*** TASK INPUTS ***

-- ==== Sys2Proof/Machine/Stream.lean ====
section
/-! DEFINITION. The StreamState's creation and update: SS.INIT and SS.UPDATE (42_stream_init_update.md). -/

namespace Sys2Proof.Machine

/-- The mixed seed `m = s ^ MIX(s ^ P[0], P[1])` (R73, R75). -/
def mixedSeed (cfg : Config) (seed : Word) : Word :=
  seed ^^^ mix (seed ^^^ cfg.p0) cfg.p1

/-- `SS.INIT(s)` (R73). Lanes 1 and 2 start at the configured function of `m` (R74). -/
def ssInit (cfg : Config) (seed : Word) (b : Block) : Block :=
  let m := mixedSeed cfg seed
  (((((b.setAcc .lane0 m).setAcc .lane1 (cfg.laneInit m)).setAcc .lane2 (cfg.laneInit m)).setTotal 0).setTail []).clearFin

/-- How many bytes of `tail ‖ buf`, of length `len`, SS.UPDATE absorbs: all whole steps but one (R76, R78). The natural
subtraction is the clamp `max(0, ...)` (R80). -/
def updatePrefix (len : Nat) : Nat := 16 * (len / 16) - 16

/-- `SS.UPDATE(buf)` (R76). Its contract is `|buf| mod 64 = 0` (R77); the empty buffer has the meaning R80 gives it. -/
def ssUpdate (cfg : Config) (buf : List Byte) (b : Block) : Attempt Block :=
  if b.fin then .raised .alreadyFinalized
  else if buf.length % 64 ≠ 0 then .outsideContract
  else
    let c := b.tail ++ buf
    let n := updatePrefix c.length
    .done ((absorb cfg (c.take n) b).setTail (c.drop n))

end Sys2Proof.Machine
end

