/-- R55: HASH is exactly NEW, without its response, and then FINAL, with the one response of the FINAL; FINAL with no
operand is FINAL of the empty sequence, NEW with no operand is NEW 0. -/
def Obligations.HashIsNewThenFinal : Prop :=
  (∀ (seed : Word) (data : List Byte) (s : State),
    ∃ t, exec (.new seed) s = .next t ∧
      exec (.hash seed data) s = exec (.final data) { t with responses := s.responses } ∧
      ∃ u d, exec (.hash seed data) s = .next u ∧ u.responses = s.responses ++ encodeResponse (.digest d) ∧
        u.block.fin = true) ∧
  assemble (.final none) = some (.final []) ∧ assemble (.new none) = some (.new 0)

/-- NEW and HASH keep nothing of the block they find: neither the new state nor the answer depends on it
(10_state.md section 7; 44_hasher_commands.md section 3; 70_reset_and_hazards.md section 3). -/
def Obligations.NewAndHashForgetTheOldStream : Prop :=
  ∀ (seed : Word) (data : List Byte) (b : Block) (s : State),
    exec (.new seed) (s.setBlock b) = exec (.new seed) s ∧
    exec (.hash seed data) (s.setBlock b) = exec (.hash seed data) s

/-- In phase CLOSED, UPDATE and FINAL answer 81 and change nothing else, whatever their payload; no other command and no
other phase answers it (60_exceptions.md section 1). That the state is untouched and that the status byte is 81 are the
spec's own decisions D10 and D4. -/
def Obligations.AlreadyFinalizedIsTheOnlyError : Prop :=
  (∀ (data : List Byte) (s : State), s.block.fin = true →
    exec (.update data) s = .next { s with responses := s.responses ++ [0x81] } ∧
    exec (.final data) s = .next { s with responses := s.responses ++ [0x81] }) ∧
  (∀ (i : Instr) (s t : State), exec i s = .next t → t.responses = s.responses ++ [0x81] →
    s.block.fin = true ∧ ((∃ data, i = .update data) ∨ (∃ data, i = .final data)))

/-- R117: on a finalized block a failing command fails again, any number of times, each with its own error response and no
other effect, in every configuration; the way out is NEW, or HASH, which keep nothing of the old stream. -/
def Obligations.FailedCommandsFailAgain : Prop :=
  (∀ (cfg : Config) (is : List Instr) (s : State), s.block.fin = true →
    (∀ i ∈ is, (∃ data, i = .update data) ∨ (∃ data, i = .final data)) →
    runCommands cfg is s = .next
      { s with responses := s.responses ++ (is.map (fun _ => encodeResponse (.err .alreadyFinalized))).flatten }) ∧
  (∀ (seed : Word) (data : List Byte) (s : State), s.block.fin = true →
    (∃ t, exec (.new seed) s = .next t ∧ t.block.fin = false ∧ ∀ b, exec (.new seed) (s.setBlock b) = .next t) ∧
    (∃ t d, exec (.hash seed data) s = .next t ∧ t.responses = s.responses ++ encodeResponse (.digest d) ∧
      ∀ b, exec (.hash seed data) (s.setBlock b) = .next t))

/-- R130: after the FINAL that closes a stream, a second FINAL and an UPDATE fail and change nothing; the digest is not
repeated. -/
def Obligations.FinalSucceedsOncePerStream : Prop :=
  ∀ (first data : List Byte) (s : State), s.block.fin = false →
    ∃ t d, exec (.final first) s = .next t ∧ t.responses = s.responses ++ encodeResponse (.digest d) ∧
      exec (.final data) t = .next { t with responses := t.responses ++ encodeResponse (.err .alreadyFinalized) } ∧
      exec (.update data) t = .next { t with responses := t.responses ++ encodeResponse (.err .alreadyFinalized) }

/-- R112: every command completes in every state with exactly one response, and the response is the error only for UPDATE
and FINAL in phase CLOSED: no payload, seed, length or counter value is an error, a fault or a refusal. The unread
commands and the reset request are what they were. -/
def Obligations.NoOtherConditionIsAnError : Prop :=
  ∀ (i : Instr) (s : State), ∃ t r, exec i s = .next t ∧ t.responses = s.responses ++ encodeResponse r ∧
    (r = .err .alreadyFinalized ↔ s.block.fin = true ∧ ((∃ data, i = .update data) ∨ (∃ data, i = .final data))) ∧
    t.commands = s.commands ∧ t.resetRequest = s.resetRequest

/-- The phase diagram, every row (10_state.md section 7, where the rows of NEW and HASH in phase OPEN and those from a
reset are the spec's own decisions D7, D8, D9): the next phase and the response; in the two error rows the block is
unchanged. -/
def Obligations.PhaseDiagramHolds : Prop :=
  ∀ (i : Instr) (s : State), ∃ t r, exec i s = .next t ∧ t.block.phase = phaseAfter s.block.phase i ∧
    t.responses = s.responses ++ encodeResponse r ∧ Answers s.block.phase i r ∧
    (r = .err .alreadyFinalized → t.block = s.block)

/-- The bytes counted in `T`, held in `tail` and held in `fbuf` add up to the bytes received, modulo
`2^64`; FINAL leaves them all in `T`. That `T` keeps the computed value after FINAL is the model's choice (log entry 8; R28
leaves it to the model). -/
def Obligations.EveryByteIsCounted : Prop :=
  ∀ (data : List Byte) (s t : State), s.block.fin = false →
    (exec (.update data) s = .next t →
      t.block.totalLength + BitVec.ofNat 64 (t.block.tail.length + t.block.fbuf.length) =
        s.block.totalLength + BitVec.ofNat 64 (s.block.tail.length + s.block.fbuf.length + data.length)) ∧
    (exec (.final data) s = .next t →
      t.block.totalLength =
        s.block.totalLength + BitVec.ofNat 64 (s.block.tail.length + s.block.fbuf.length + data.length))

/-- What a command does to `T`, `fin` and the lengths of the buffers, and the length of its response, depends on
lengths and `fin` only, never on the values of message bytes, seed or accumulators; for every configuration. After FINAL
and HASH this says what `T` is, which is the model's choice (log entry 8; R28 leaves it to the model). -/
def Obligations.ControlDependsOnLengthsOnly : Prop :=
  ∀ (cfg : Config) (i i' : Instr) (s s' t : State), SameForm i i' → SameShape s.block s'.block →
    runCommand cfg i s = .next t →
    ∃ t', runCommand cfg i' s' = .next t' ∧ SameShape t.block t'.block ∧
      t.responses.length + s'.responses.length = t'.responses.length + s.responses.length

/-! The digest as a function of seed and message -/

/-- NEW gives the block that holds the empty message, and UPDATE takes the block that holds `msg` to the block
that holds `msg ‖ data`: the state depends on the concatenation only. For every configuration. -/
def Obligations.UpdateExtendsTheMessage : Prop :=
  ∀ (cfg : Config) (seed : Word),
    (∀ s : State, runCommand cfg (.new seed) s = .next ((s.setBlock (streamBlock cfg seed [])).respond .ok)) ∧
    ∀ (msg data : List Byte) (s : State), s.block = streamBlock cfg seed msg → msg.length + data.length < 2 ^ 64 →
      runCommand cfg (.update data) s = .next ((s.setBlock (streamBlock cfg seed (msg ++ data))).respond .ok)

/-- FINAL on the block that holds `msg` answers `D(seed, msg ‖ data)`. For every configuration. -/
def Obligations.FinalAnswersTheDigestOfTheMessage : Prop :=
  ∀ (cfg : Config) (seed : Word) (msg data : List Byte) (s : State), s.block = streamBlock cfg seed msg →
    msg.length + data.length < 2 ^ 64 →
    ∃ b, runCommand cfg (.final data) s =
      .next ((s.setBlock b).respond (.digest (digest cfg seed (msg ++ data))))

/-- For every seed, every number of chunks of any sizes, from any state and for every configuration, NEW, the
UPDATEs and FINAL complete, and end with the response and the block of HASH of the concatenation. That `T` and `acc` of
that block are the computed ones is the model's choice (log entry 8; R28 leaves it to the model). -/
def Obligations.DigestIgnoresChunking : Prop :=
  ∀ (cfg : Config) (seed : Word) (chunks : List (List Byte)) (last : List Byte) (s : State),
    (chunks.flatten ++ last).length < 2 ^ 64 →
    ∃ b, runCommands cfg (streamCommands seed chunks last) s = .next
        { s with block := b
                 responses := s.responses ++ List.replicate (chunks.length + 1) 0x00 ++
                   encodeResponse (.digest (digest cfg seed (chunks.flatten ++ last))) } ∧
      runCommand cfg (.hash seed (chunks.flatten ++ last)) s = .next
        { s with block := b
                 responses := s.responses ++ encodeResponse (.digest (digest cfg seed (chunks.flatten ++ last))) }

/-- Where lanes 1 and 2 start at the mixed seed, the block's digest is the one-shot form's at every length up to 127
and, beyond, at every length but those with `L mod 192 = 0` or `128 ≤ L mod 192 ≤ 144`. -/
def Obligations.DigestIsTheOneShotFormOffTheListedLengths : Prop :=
  ∀ (cfg : Config) (seed : Word) (msg : List Byte), (∀ m, cfg.laneInit m = m) →
    (msg.length ≤ 127 ∨ ¬ (msg.length % 192 = 0 ∨ 128 ≤ msg.length % 192 ∧ msg.length % 192 ≤ 144)) →
    digest cfg seed msg = oneShot cfg seed msg

/-! Responses -/

/-- The bytes of each response; bit 7 of the status byte is the error flag and bits 6 to 0 of an error's are the
cause code, which is 1. -/
def Obligations.ResponseBytes : Prop :=
  encodeResponse .ok = [0x00] ∧ encodeResponse (.err .alreadyFinalized) = [0x81] ∧
  (∀ d : Word, ∃ bytes, encodeResponse (.digest d) = 0x01 :: bytes ∧ bytes.length = 8 ∧ leValue bytes = d.toNat) ∧
  (∀ r : Response, ∃ status rest, encodeResponse r = status :: rest ∧
    (status.getLsbD 7 = true ↔ r = .err .alreadyFinalized) ∧
    (r = .err .alreadyFinalized → status.toNat % 128 = 1))

/-- A stream of responses reads in one way only: no response's bytes begin another's. -/
def Obligations.ResponsesReadInOneWay : Prop :=
  ∀ (r r' : Response) (xs ys : List Byte), encodeResponse r ++ xs = encodeResponse r' ++ ys → r = r' ∧ xs = ys

/-- R103: the rendering has 16 characters; character `i` is the hexadecimal digit of bits `63 - 4i` to `60 - 4i`; two
digests with one rendering are one; the rule's example. -/
def Obligations.RenderingIsSixteenHexDigits : Prop :=
  (∀ d : Word, (renderDigest d).length = 16 ∧
    ∀ i, i < 16 → (renderDigest d)[i]? = "0123456789abcdef".toList[(d >>> (60 - 4 * i)).toNat % 16]?) ∧
  (∀ d d' : Word, renderDigest d = renderDigest d' → d = d') ∧
  renderDigest 0x0409638ee2bde459 = "0409638ee2bde459".toList

/-! Encoding -/

/-- Decoding the encoding of any command that can be sent gives it back with the bytes after it, for every
`MAX_PAYLOAD`. -/
def Obligations.DecodeEncodeRoundTrip : Prop :=
  ∀ (maxPayload : Nat) (i : Instr) (rest : List Byte), i.wellFormed maxPayload = true →
    decodeCommand maxPayload (encode i ++ rest) = .command i rest

/-- Whatever decodes to a command is that command's encoding, byte for byte, and a command that can be sent:
each command has one spelling. -/
def Obligations.EncodeDecodeRoundTrip : Prop :=
  ∀ (maxPayload : Nat) (bytes rest : List Byte) (i : Instr), decodeCommand maxPayload bytes = .command i rest →
    bytes = encode i ++ rest ∧ i.wellFormed maxPayload = true

/-- An opcode byte 0 or above 4 is refused, a command cut short is refused, and a `len` above `MAX_PAYLOAD` is
refused; none is taken for a command. -/
def Obligations.UndecodableBytesAreRefused : Prop :=
  ∀ maxPayload : Nat,
    (∀ (op : Byte) (rest : List Byte), op = 0 ∨ 5 ≤ op.toNat → decodeCommand maxPayload (op :: rest) = .unknownOpcode op) ∧
    (∀ (i : Instr) (k : Nat), i.wellFormed maxPayload = true → 0 < k → k < (encode i).length →
      decodeCommand maxPayload ((encode i).take k) = .truncated) ∧
    (∀ (data rest : List Byte) (seed : Word), maxPayload < data.length → data.length < 2 ^ 64 →
      decodeCommand maxPayload (encode (.update data) ++ rest) = .oversize data.length ∧
      decodeCommand maxPayload (encode (.final data) ++ rest) = .oversize data.length ∧
      decodeCommand maxPayload (encode (.hash seed data) ++ rest) = .oversize data.length)

/-- Words written out from the spec's encodings decode to the commands they stand for. -/
def Obligations.WrittenOutCommandsDecode : Prop :=
  decodeCommand specConfig.maxPayload [0x01, 0x02, 0x00, 0x00, 0x00, 0x00, 0x00, 0x00, 0x00] = .command (.new 2) [] ∧
  decodeCommand specConfig.maxPayload [0x02, 0x01, 0x00, 0x00, 0x00, 0x00, 0x00, 0x00, 0x00, 0x78] =
    .command (.update [0x78]) [] ∧
  decodeCommand specConfig.maxPayload
    [0x03, 0x03, 0x00, 0x00, 0x00, 0x00, 0x00, 0x00, 0x00, 0x61, 0x62, 0x63] = .command (.final [0x61, 0x62, 0x63]) [] ∧
  decodeCommand specConfig.maxPayload
    [0x04, 0x01, 0x00, 0x00, 0x00, 0x00, 0x00, 0x00, 0x00, 0x01, 0x00, 0x00, 0x00, 0x00, 0x00, 0x00, 0x00, 0x61] =
    .command (.hash 1 [0x61]) []

/-- An omitted seed is 0, an omitted FINAL payload is empty, a text of characters below 128 is its ASCII bytes, one byte a
character in order, and `ramp(n)` has byte `i mod 256` at `i`. That a text with a character outside ASCII stands for no
command is the model's choice (log entry 17). -/
def Obligations.AssemblerDefaults : Prop :=
  assemble (.new none) = some (.new 0) ∧ assemble (.final none) = some (.final []) ∧
  (∀ data, assemble (.hash data none) = assemble (.hash data (some 0))) ∧
  (∀ seed, assemble (.new (some seed)) = some (.new seed)) ∧
  (∀ bytes seed, assemble (.hash (.hex bytes) (some seed)) = some (.hash seed bytes) ∧
    assemble (.update (.hex bytes)) = some (.update bytes) ∧ assemble (.final (some (.hex bytes))) = some (.final bytes)) ∧
  assemble (.update (.text "abc")) = some (.update [0x61, 0x62, 0x63]) ∧
  (∀ text : String, (∀ c ∈ text.toList, c.toNat < 128) →
    ∃ bytes : List Byte, bytes.map BitVec.toNat = text.toList.map Char.toNat ∧
      assemble (.update (.text text)) = some (.update bytes) ∧ assemble (.final (some (.text text))) = some (.final bytes) ∧
      ∀ seed, assemble (.hash (.text text) (some seed)) = some (.hash seed bytes)) ∧
  (∀ text : String, (∃ c ∈ text.toList, 128 ≤ c.toNat) →
    assemble (.update (.text text)) = none ∧ assemble (.final (some (.text text))) = none ∧
    ∀ seed, assemble (.hash (.text text) seed) = none) ∧
  (∀ n : Nat, assemble (.update (.ramp n)) = some (.update (ramp n)) ∧ (ramp n).length = n ∧
    ∀ i, i < n → (ramp n)[i]? = some (BitVec.ofNat 8 (i % 256)))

*** End of TASK INPUTS ***

> WHAT NEEDS TO BE DONE:
Your task for the entries above: copy exactly the span starting with the line with "u.responses = s.responses ++ encodeResponse (.digest d) ∧" and going on through the line with "command and no", both lines included, and nothing else.

> SOLUTION TO THIS TASK:
      ∃ u d, exec (.hash seed data) s = .next u ∧ u.responses = s.responses ++ encodeResponse (.digest d) ∧
        u.block.fin = true) ∧
  assemble (.final none) = some (.final []) ∧ assemble (.new none) = some (.new 0)

/-- NEW and HASH keep nothing of the block they find: neither the new state nor the answer depends on it
(10_state.md section 7; 44_hasher_commands.md section 3; 70_reset_and_hazards.md section 3). -/
def Obligations.NewAndHashForgetTheOldStream : Prop :=
  ∀ (seed : Word) (data : List Byte) (b : Block) (s : State),
    exec (.new seed) (s.setBlock b) = exec (.new seed) s ∧
    exec (.hash seed data) (s.setBlock b) = exec (.hash seed data) s

/-- In phase CLOSED, UPDATE and FINAL answer 81 and change nothing else, whatever their payload; no other command and no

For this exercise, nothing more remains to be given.